-- ==== Sys2Proof/Machine/GranaryOps.lean ====
section
/-! DEFINITION. The Granary: windows and classes, victims, stream trackers, misses and waiters, kills, stores, evictions (05), with
the write-buffer reservation of R241. -/

namespace Sys2Proof.Machine

/-! ## Windows and classes (R204 to R206, R112, R113) -/

def clsStream : Nat := 0
def clsNormal : Nat := 1
def clsPersist : Nat := 2
def clsPin : Nat := 3
def clsDead : Nat := 4

/-- A window entry matches a line of a partition. -/
def Window.hits (w : Window) (a part : Nat) : Bool :=
  w.valid && (w.part == part || w.part == 0xFF) && decide (w.base ≤ a) && decide (a ≤ w.limit)

/-- The window entries of a line, by index. -/
def winMatches (s : State) (a part : Nat) : List Nat := idx 64 fun n => (vat s.grn.win n {}).hits a part

/-- The highest priority among window entries. -/
def winTop (s : State) (ns : List Nat) : Nat := maxN (ns.map fun n => (vat s.grn.win n {}).prio)

/-- The window a lookup selects: the highest priority, then the lowest index (R112). -/
def winLookup (s : State) (a part : Nat) : Option Nat :=
  let ns := winMatches s a part
  ns.find? fun n => (vat s.grn.win n {}).prio == winTop s ns

/-- The lookup finds two or more winners (R113). -/
def winTie (s : State) (a part : Nat) : Bool :=
  let ns := winMatches s a part
  decide (2 ≤ (ns.filter fun n => (vat s.grn.win n {}).prio == winTop s ns).length)

/-- Changes the registers of a slice. -/
def State.modSlice (s : State) (n : Nat) (f : Slice → Slice) : State :=
  s.modGrn fun g => { g with slice := vmodN g.slice n f }

/-- A slice's registers. -/
def sliceSt (s : State) (n : Nat) : Slice := vat s.grn.slice n {}

/-- Counts a tie of a lookup in GRN_MATCH_TIE of the slice, saturating (R113). -/
def countTie (s : State) (a part : Nat) : State :=
  if winTie s a part then s.modSlice (homeSlice a) fun x =>
    { x with matchTie := if x.matchTie = 0xFFFF then x.matchTie else x.matchTie + 1 }
  else s

/-- The class of an access under a window index; NORMAL where none matches (R204, R205). -/
def classOf (s : State) (win : Option Nat) (a part : Nat) : Nat :=
  match win with
  | some n => let w := vat s.grn.win n {}; if w.hits a part then w.cls else clsNormal
  | none => clsNormal

/-- The class of a cached line as its window stands now (R205). -/
def lineClass (s : State) (l : GLine) : Nat := classOf s l.win (lineAddr l.line) l.part

/-! ## Lines and ways (R189 to R191, R206, R208) -/

/-- The line of a partition, when the slice holds it (R189). -/
def findLine (s : State) (line part : Nat) : Option GLine := s.grn.lines.find? fun l => l.line == line && l.part == part

/-- Changes a cached line. -/
def State.modLine (s : State) (line part : Nat) (f : GLine → GLine) : State :=
  s.modGrn fun g => { g with lines := g.lines.map fun l => if l.line = line ∧ l.part = part then f l else l }

/-- Takes a line out of its slice. -/
def State.dropLine (s : State) (line part : Nat) : State :=
  s.modGrn fun g => { g with lines := g.lines.filter fun l => !(l.line == line && l.part == part) }
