-- ==== Sys2Proof/Machine/TempoCmds.lean ====
section
/-! DEFINITION. The commands of the tempo unit (02): the beat boundary with everything that happens at a frame boundary, the reference,
alignment and realignment, and the two reads of TMP_BEAT_NOW. -/

namespace Sys2Proof.Machine

/-! ## Reads of TMP_BEAT_NOW (R40) -/

/-- The high half of the current beat number. -/
def beatHigh (s : State) : W32 := BitVec.ofNat 32 (s.beat / 2 ^ 32)

/-- A low-half read latches the high half for the function (R40). -/
def readBeatLow (s : State) (fn : Nat) : State :=
  (s.modTmp fun t => { t with latch := vmodN t.latch fn fun _ => some (beatHigh s) }).emit
    (.readData fn (BitVec.ofNat 64 (s.beat % 2 ^ 32)))

/-- A high-half read returns the latched half, or the current one when the function has latched none (R40). -/
def readBeatHigh (s : State) (fn : Nat) : State :=
  (s.modTmp fun t => { t with latch := vmodN t.latch fn fun _ => none }).emit
    (.readData fn (((vat s.tmp.latch fn none).getD (beatHigh s)).setWidth 64))

/-- TMP_BEAT_NOW_LOW_READ (R40). -/
def execTmpBeatNowLowRead (fn : Fn) (s : State) : Host.Outcome State Fault Refusal := .next (hostAccess s fn fun s => readBeatLow s fn)

/-- TMP_BEAT_NOW_HIGH_READ (R40). -/
def execTmpBeatNowHighRead (fn : Fn) (s : State) : Host.Outcome State Fault Refusal := .next (hostAccess s fn fun s => readBeatHigh s fn)

/-! ## Standing thermal reasons at a frame boundary (R302, R498, Table 13-4) -/

/-- Sixty-four whole frames have passed since the later of two frames. -/
def frames64 (a b f : Nat) : Bool := decide (max a b + 64 ≤ f)

/-- The stack warning reason at a frame boundary (R302): a further drop, or its withdrawal. -/
def stackReason (s : State) (f t : Nat) : State :=
  let k := stackSt s t
  match k.warnGrade with
  | none => s
  | some g =>
    if k.hotSince.any (fun h => frames64 h k.lastDropEff f) && g != slowestPoint s then
      s.modStack t fun k => { k with warnGrade := some (oneSlower s g), lastDropEff := f + 2 }
    else if k.hotSince.isNone && k.coolSince.any (fun c => decide (c + 64 ≤ f)) then
      s.modStack t fun k => { k with warn := false, warnGrade := none }
    else s

/-- The tile warning reason at a frame boundary (Table 13-4). -/
def tileReason (s : State) (f : Nat) : State :=
  let p := s.pwr
  match p.tileGrade with
  | none => s
  | some g =>
    if p.tileHotSince.any (fun h => frames64 h p.tileDropEff f) && g != slowestPoint s then
      s.modPwr fun p => { p with tileGrade := some (oneSlower s g), tileDropEff := f + 2 }
    else if p.tileHotSince.isNone && p.tileCoolSince.any (fun c => decide (c + 64 ≤ f)) then
      s.modPwr fun p => { p with tileGrade := none, die := p.die.map fun d => { d with warn := p.tileCrit && d.warn } }
    else s

/-- The limiter persistence reason at a frame boundary (R498, Table 13-4): the frame that ended had 256 engaged beats on some die. -/
def limiterReason (s : State) (f : Nat) : State :=
  let p := s.pwr
  if p.die.toList.any fun d => decide (256 ≤ d.engagedBeats) then
    s.modPwr fun p => { p with limGrade := some (oneSlower s s.grade.now), limLastFrame := f }
  else if p.die.toList.any fun d => decide (0 < d.engagedBeats) then s.modPwr fun p => { p with limLastFrame := f }
  else if p.limGrade.isSome && decide (p.limLastFrame + 64 ≤ f) then s.modPwr fun p => { p with limGrade := none }
  else s

/-- All the reasons, with the effective cap that follows from them (R475, R482). -/
def standingReasons (s : State) (f : Nat) : State :=
  s.capChange fun s => limiterReason (tileReason (s.each (List.range 8) fun s t => stackReason s f t) f) f

/-- The ageing counts rise (R543); every 64 units they are logged (R545). -/
def ageTiles (s : State) : State :=
  if s.pwr.diesDown then s
  else
    let tiles := (List.range 1088).filter fun i => vat s.tile.spare (i / 17) 16 != i % 17 && diePowered s (i / 272)
    let age := tiles.foldl (fun (m : NMap Nat) i => mset 0 m i (mget 0 m i + 1)) s.gln.age
    let s := s.modGln fun g => { g with age := age, loggedAt := (g.loggedAt + 1) % 64 }
    if s.gln.loggedAt = 0 then writeWear s else s

/-! ## Loads of the beat number (R49, R50, R665) -/

/-- The index of the next foreground beat to run at a beat. -/
def nextIndex (b : Nat) : Nat := fgIndex (nextFg b)

/-- A foreground beat moved with a load (R50). -/
def shiftFg (old new b : Nat) : Nat := fgOfIndex (fgIndex b + nextIndex new - nextIndex old)

/-- Re-bases the steps in flight, their slots and their groups (R50); TMP_SLIP_LAST shows the beat loaded (log 105). -/
def rebase (s : State) (old new : Nat) : State :=
  let ids := (s.stp.steps.filter fun t => t.phase == .live).map (·.id)
  let s := s.each ids fun s i => s.modStep i fun t => { t with
    start := shiftFg old new t.start, running := t.running.map fun r => { r with last := shiftFg old new r.last } }
  let s := s.modTile fun t => { t with
    groups := t.groups.map fun e => (e.1, { e.2 with deadline := shiftFg old new e.2.deadline, slotEnd := shiftFg old new e.2.slotEnd }) }
  s.each ids fun s i => s.slip i causeRealign new 0

/-- A C0 slot start lies strictly between two beats (R665). -/
def slotPassed (s : State) (a b : Nat) : Bool := (List.range (min (b - a) 1025)).any fun i => decide (0 < i) && isC0Slot s (a + i)

/-- The load passes over the start of a frame whose number is a multiple of 1,024, at which the tiles age (R543, R665). -/
def agePassed (s : State) (new : Nat) : Bool := decide (frameOf s.tmp.reached / 1024 < frameOf new / 1024)

/-- Loads the master's count (R49, R50, R444, R665): collectives in flight end with COLL_TIME, and what a forward load passes over takes
place now. -/
def loadBeat (s : State) (m : Marker) : State :=
  let old := s.beat
  let delay : Int := ((vat s.tmp.linkDelay m.link none).elim 0 (·.toNat) : Nat)
  let ticks := ((m.beatNo : Int) * 1000 + delay + (s.tmp.nowTicks - m.atTicks)).toNat
  let new := ticks / 1000
  let due := slotPassed s (max old s.tmp.reached) new
  let s := if agePassed s new then ageTiles s else s
  let s := s.endColls 0xFF .collTime
  let s := s.modTmp fun t => { t with beat := new, reached := max t.reached new, again := decide (new ≤ t.reached), beatPhase := ticks % 1000, beatTicks := 1000 - ticks % 1000,
                                      realign := .none, realignArmed := false, realignCount := t.realignCount + 1, trimLeft := 0,
                                      frameStart := t.nowTicks - (bInF new * 1000 + ticks % 1000) }
  let s := (rebase s old new).modStp fun t => { t with c0Due := t.c0Due || due }
  takeEffect s (s.grade.announced.length + 1)

/-! ## What a frame boundary does -/

/-- Values written for the next frame boundary take effect (R357 to R359). -/
def nextValues (s : State) : State :=
  s.modStp fun t => { t with
    c0Phase := t.c0PhaseNext.getD t.c0Phase, c0PhaseNext := none,
    part := t.part.map fun q => { q with share := q.shareNext.getD q.share, shareNext := none,
                                         c0Sheaves := q.c0SheavesNext.getD q.c0Sheaves, c0SheavesNext := none,
                                         service := (q.frameCharge :: q.service).take 16, frameCharge := 0 } }

/-- Reloaded dies return to service, each no later than at the second frame boundary after its disagreement was found (R262);
the consensus beat of the frame after checks them again (Table 6-5). -/
def returnDies (s : State) : State :=
  s.modFab fun f => { f with die := f.die.map fun d => if d.reloading && (d.reloaded || decide (d.reloadAt + 2 ≤ s.tmp.frames)) then
      { d with reloading := false, reloaded := false, reportedAt := some s.tmp.frames } else d }

/-- A raise or a drop that falls due sets the voltages: raised at the start of the frame before (R473), lowered in the guard beat once
the clock has switched (R472). -/
def raiseVolts (s : State) (f : Nat) : State :=
  if announcedFor s (f + 1) && decide (gradeFor s (f + 1) < s.grade.now) then s.setVolts (gradeFor s (f + 1)) else s

/-- The counts of the frame that ended go to its telemetry records (R546); an engaged limiter is reported in each frame (R497). -/
def turnTelemetry (s : State) (f : Nat) : State :=
  s.modTel fun t => { t with last := { t.now with grade := s.grade.now }, due := true,
                             now := { frame := f, events := if limiterOn s then [.issueLimitEngaged] else [] } }

/-- After the consensus word of a restart, of PARK or of FENCED, the link groups leave UP (R436, R447, R491). -/
def leaveRing (s : State) : State :=
  if s.rhl.restart then s.ringDown
  else if s.rhl.rank.isSome && (ownState s == .leaving || ownState s == .fenced) then
    s.modRhl fun r => { r with link := r.link.map fun x => if x.state = .up then { x with state := .transit } else x }
  else s

/-- A frame boundary counts towards the domain of one while no peer shows MEMBER after IDENT (R445). -/
def countJoin (s : State) : State :=
  let seen := (List.range 8).any fun l => linkLive (linkSt s l).state && (linkSt s l).peer.any fun w => w.state == 1 && w.rankValid
  let past := (List.range 8).any fun l => (linkSt s l).state == .up || (linkSt s l).state == .transit
  s.modRhl fun r => { r with joinBeats := if r.state = .joining ∧ past = true ∧ seen = false then r.joinBeats + 1 else 0 }

/-- After a reshape every member announces its grade again (R666): one from which no announcement has come by the end of that frame is
a member no longer (log 40). -/
def callRoll (s : State) : State := match s.rhl.roll with
  | none => s
  | some (f, heard) =>
    if frameOf s.beat ≤ f then s
    else
      let near := ownRank s :: acceptedPeers s
      (s.modRhl fun r => { r with roll := none }).each
        (s.rhl.members.filter fun m => !heard.contains m && !near.contains m) fun s m => s.dropMember m
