/-- Row 8 of Table 12-4 on the alignment link group: the member's collectives end with COLL_TIME. -/
def beatApart (s : State) (l : Nat) (w : CWord) : State :=
  if ownState s == .member && alignsOn s l && decide (1 < ((w.beat : Int) - s.beat).natAbs) then s.endColls 0xFF .collTime else s

/-- What an accepted word brings. -/
def acceptedWord (s : State) (l : Nat) (w : CWord) : State :=
  let s := if w.state == 1 && (ownState s != .member || w.master == ownMaster s) then learnPending s w else s
  let s := if (linkSt s l).state == .transit then s.moveLink l (joinedState s l) fun x => x else s
  tryMerge (tryJoin (beatApart s l w)) l w

/-- Acts on a valid consensus word (R442). -/
def consensusWord (s : State) (l : Nat) (w : CWord) (bytes : List Byte) : State :=
  let o := checkPeer s w
  let s := peerChanged s l w
  let s := s.modLink l fun x => { x with peer := some w, peerBytes := bytes, heard := true, silent := 0, peerOk := o == .accept,
                                         bypassed := o == .bypass || (o == .duplicate && w.state == 0), code := peerCode o }
  let s := refusedJoiner s l w o
  if o == .accept then acceptedWord s l w else s

/-! ## Update words (R440, R449, R462) -/

/-- The link group opposite in TRANSIT (R447): XW to XE, YN to YS and back. -/
def opposite (l : Nat) : Nat := if l % 4 < 2 then l + 2 else l - 2

/-- Sends a received word on, unchanged: a member on every other link group, a package in TRANSIT on the opposite one. -/
def forwardWord (s : State) (l : Nat) (bytes : List Byte) : State :=
  s.sendWord bytes fun k => if ownState s == .member then k != l else k == opposite l

/-- The sender of an update word is a MEMBER whose structure the package accepts (Table 12-4), the package being MEMBER itself. -/
def fellowMember (s : State) (w : CWord) : Bool := ownState s == .member && w.state == 1 && checkPeer s w == .accept

/-- A GRADE word of a member of the own domain (R67, R68): its rank is heard in the roll of R666, and its announcement is kept. -/
def gradeWord (s : State) (w : CWord) : State :=
  if fellowMember s w && w.master == ownMaster s then
    let s := (s.addMember w.rank).modRhl fun r => { r with roll := r.roll.map fun e => (e.1, w.rank :: e.2) }
    let eff := frameOfLow s w.effFrame
    if w.pendingValid && decide (frameOf w.beat + 2 ≤ eff) then
      s.modGrade fun g => { g with announced := g.announced ++ [{ rank := w.rank, own := false, grade := w.pendingGrade, eff := eff }] }
    else s
  else s

/-- What a RESHAPE word tells of its sender (R444, R446, R449): a JOINING package joins, one that is FENCED or LEAVING leaves, and a
MEMBER with another master brings its domain. -/
def reshapeWord (s : State) (w : CWord) : State :=
  let merge := fellowMember s w && w.master != ownMaster s
  s.modRhl fun r => { r with reshapes := r.reshapes ++
    [{ d := w.beat, rank := w.rank, link := none, joins := if w.state = 0 then [w.rank] else if merge then [w.rank, w.master] else [],
       leaves := if w.state = 2 ∨ w.state = 3 then [w.rank] else [], aborted := false }] }

/-- Applies an update word of another package: GRADE, RESHAPE or TRIP. -/
def applyUpdate (s : State) (w : CWord) (bytes : List Byte) : State :=
  if w.kind = 1 then gradeWord s w
  else if w.kind = 2 then reshapeWord s w
  else if w.kind = 3 then
    s.modRhl fun r => { r with trips := r.trips ++ [{ beat := w.beat, mask := BitVec.ofNat 8 (fieldAt bytes 0x18 1) }] }
  else s

/-- An update word: applied and forwarded once (R440). -/
def updateWord (s : State) (l : Nat) (w : CWord) (bytes : List Byte) : State :=
  if s.rhl.seen.contains (w.kind, w.rank, w.beat) then s
  else
    let s := s.modRhl fun r => { r with seen := (w.kind, w.rank, w.beat) :: r.seen.filter fun e => decide (s.beat ≤ e.2.2 + 4096) }
    applyUpdate (forwardWord s l bytes) w bytes

/-- A word arrives on a link group: CHECK first (R438), then by its KIND. -/
def wordArrives (s : State) (l : Nat) (bytes : List Byte) : State :=
  if linkLive (linkSt s l).state then
    match parseWord bytes with
    | none => s.modRhl fun r => { r with wordBad := r.wordBad + 1 }
    | some w => if w.kind = 0 then consensusWord s l w bytes else updateWord s l w bytes
  else s

/-- CONSENSUS_WORD_RECEIVE (R438, R442). -/
def execConsensusWordReceive (link : Link) (bytes : List Byte) (s : State) : Host.Outcome State Fault Refusal :=
  .next (wordArrives s link bytes)

/-- UPDATE_WORD_RECEIVE (R440). -/
def execUpdateWordReceive (link : Link) (bytes : List Byte) (s : State) : Host.Outcome State Fault Refusal :=
  .next (wordArrives s link bytes)

/-- CONSENSUS_WORD_TIMEOUT (R438): the third consecutive silent consensus beat takes the link group down. -/
def execConsensusWordTimeout (link : Link) (s : State) : Host.Outcome State Fault Refusal :=
  .next <|
    let x := linkSt s link
    if linkLive x.state && !x.heard then
      if x.silent = 2 then s.linkDown link .linkDown else s.modLink link fun x => { x with silent := x.silent + 1 }
    else s

/-- DOMAIN_OF_ONE (R445): at the consensus beat, which opens a frame (R42). -/
def execDomainOfOne (s : State) : Host.Outcome State Fault Refusal :=
  .next <|
    if s.rhl.rank.isSome && ownState s == .joining && decide (2 ≤ s.rhl.joinBeats) && bInF s.beat == 0 then
      let s := s.modGrade fun g => { g with standing := [], ownStanding := g.now, ownAnnounced := none }
      let s := s.modRhl fun r => { r with state := .member, members := [], joinBeats := 0 }
      (s.addMember (ownRank s)).remasterDue
    else s

/-! ## Abort beats (R450, R462) -/

/-- RESHAPE_ABORT_BEAT (R450). -/
def execReshapeAbortBeat (s : State) : Host.Outcome State Fault Refusal :=
  .next <|
    let due := fun (e : Reshape) => !e.aborted && decide (e.d + 32 ≤ s.beat)
    if s.rhl.reshapes.any due then
      (s.endColls 0xFF .collReshape).modRhl fun r =>
        { r with reshapes := r.reshapes.map fun e => if due e then { e with aborted := true } else e }
    else s

/-- TRIP_WORD_ABORT (R462). -/
def execTripWordAbort (s : State) : Host.Outcome State Fault Refusal :=
  .next <|
    let due := s.rhl.trips.filter fun t => decide (t.beat + 32 ≤ s.beat)
    let s := s.modRhl fun r => { r with trips := r.trips.filter fun t => !decide (t.beat + 32 ≤ s.beat) }
    s.each due fun s t => s.endColls t.mask .collMemberTrip

/-! ## Ring flits (R447, R454) -/

/-- A flit for a collective in flight (R454): used now, kept for a later phase, or stray. -/
def takeRingFlit (s : State) (c : Coll) (y : Bool) (f : RingFlit) : State :=
  match c.phases with
  | [] => s.modRhl fun r => { r with stray := r.stray + 1 }
  | ph :: rest =>
    if inPhase ph y f && decide (f.vals.length ≤ c.left) then (s.collFlit c ph f).advanceColl c.step (c.phases.length + 1)
    else if rest.any fun q => inPhase q y f then s.modColl c.step fun x => { x with early := x.early ++ [(y, f)] }
    else s.modRhl fun r => { r with stray := r.stray + 1 }

/-- RING_FLIT_RECEIVE (R447, R454). -/
def execRingFlitReceive (link : Link) (flit : RingFlit) (s : State) : Host.Outcome State Fault Refusal :=
  .next <|
    match (linkSt s link).state with
    | .transit => match (List.finRange 8).find? fun k => k.val == opposite link with
      | some k => s.emit (.ringFlit k flit)
      | none => s
    | .up =>
      match s.rhl.colls.find? fun c => c.part == flit.part.val && c.planId == flit.planId && c.start == flit.start with
      | some c => takeRingFlit s c (decide (4 ≤ link.val)) flit
      | none => s.modRhl fun r => { r with stray := r.stray + 1 }
    | _ => s

end Sys2Proof.Machine
end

### THE PROBLEM
In the listing above, find the line holding "def beatHigh (s" and the line holding "some (beatHigh s)", then output those two lines and every line between them exactly.

### REPLY TO THE EXERCISE
def beatHigh (s : State) : W32 := BitVec.ofNat 32 (s.beat / 2 ^ 32)

/-- A low-half read latches the high half for the function (R40). -/
def readBeatLow (s : State) (fn : Nat) : State :=
  (s.modTmp fun t => { t with latch := vmodN t.latch fn fun _ => some (beatHigh s) }).emit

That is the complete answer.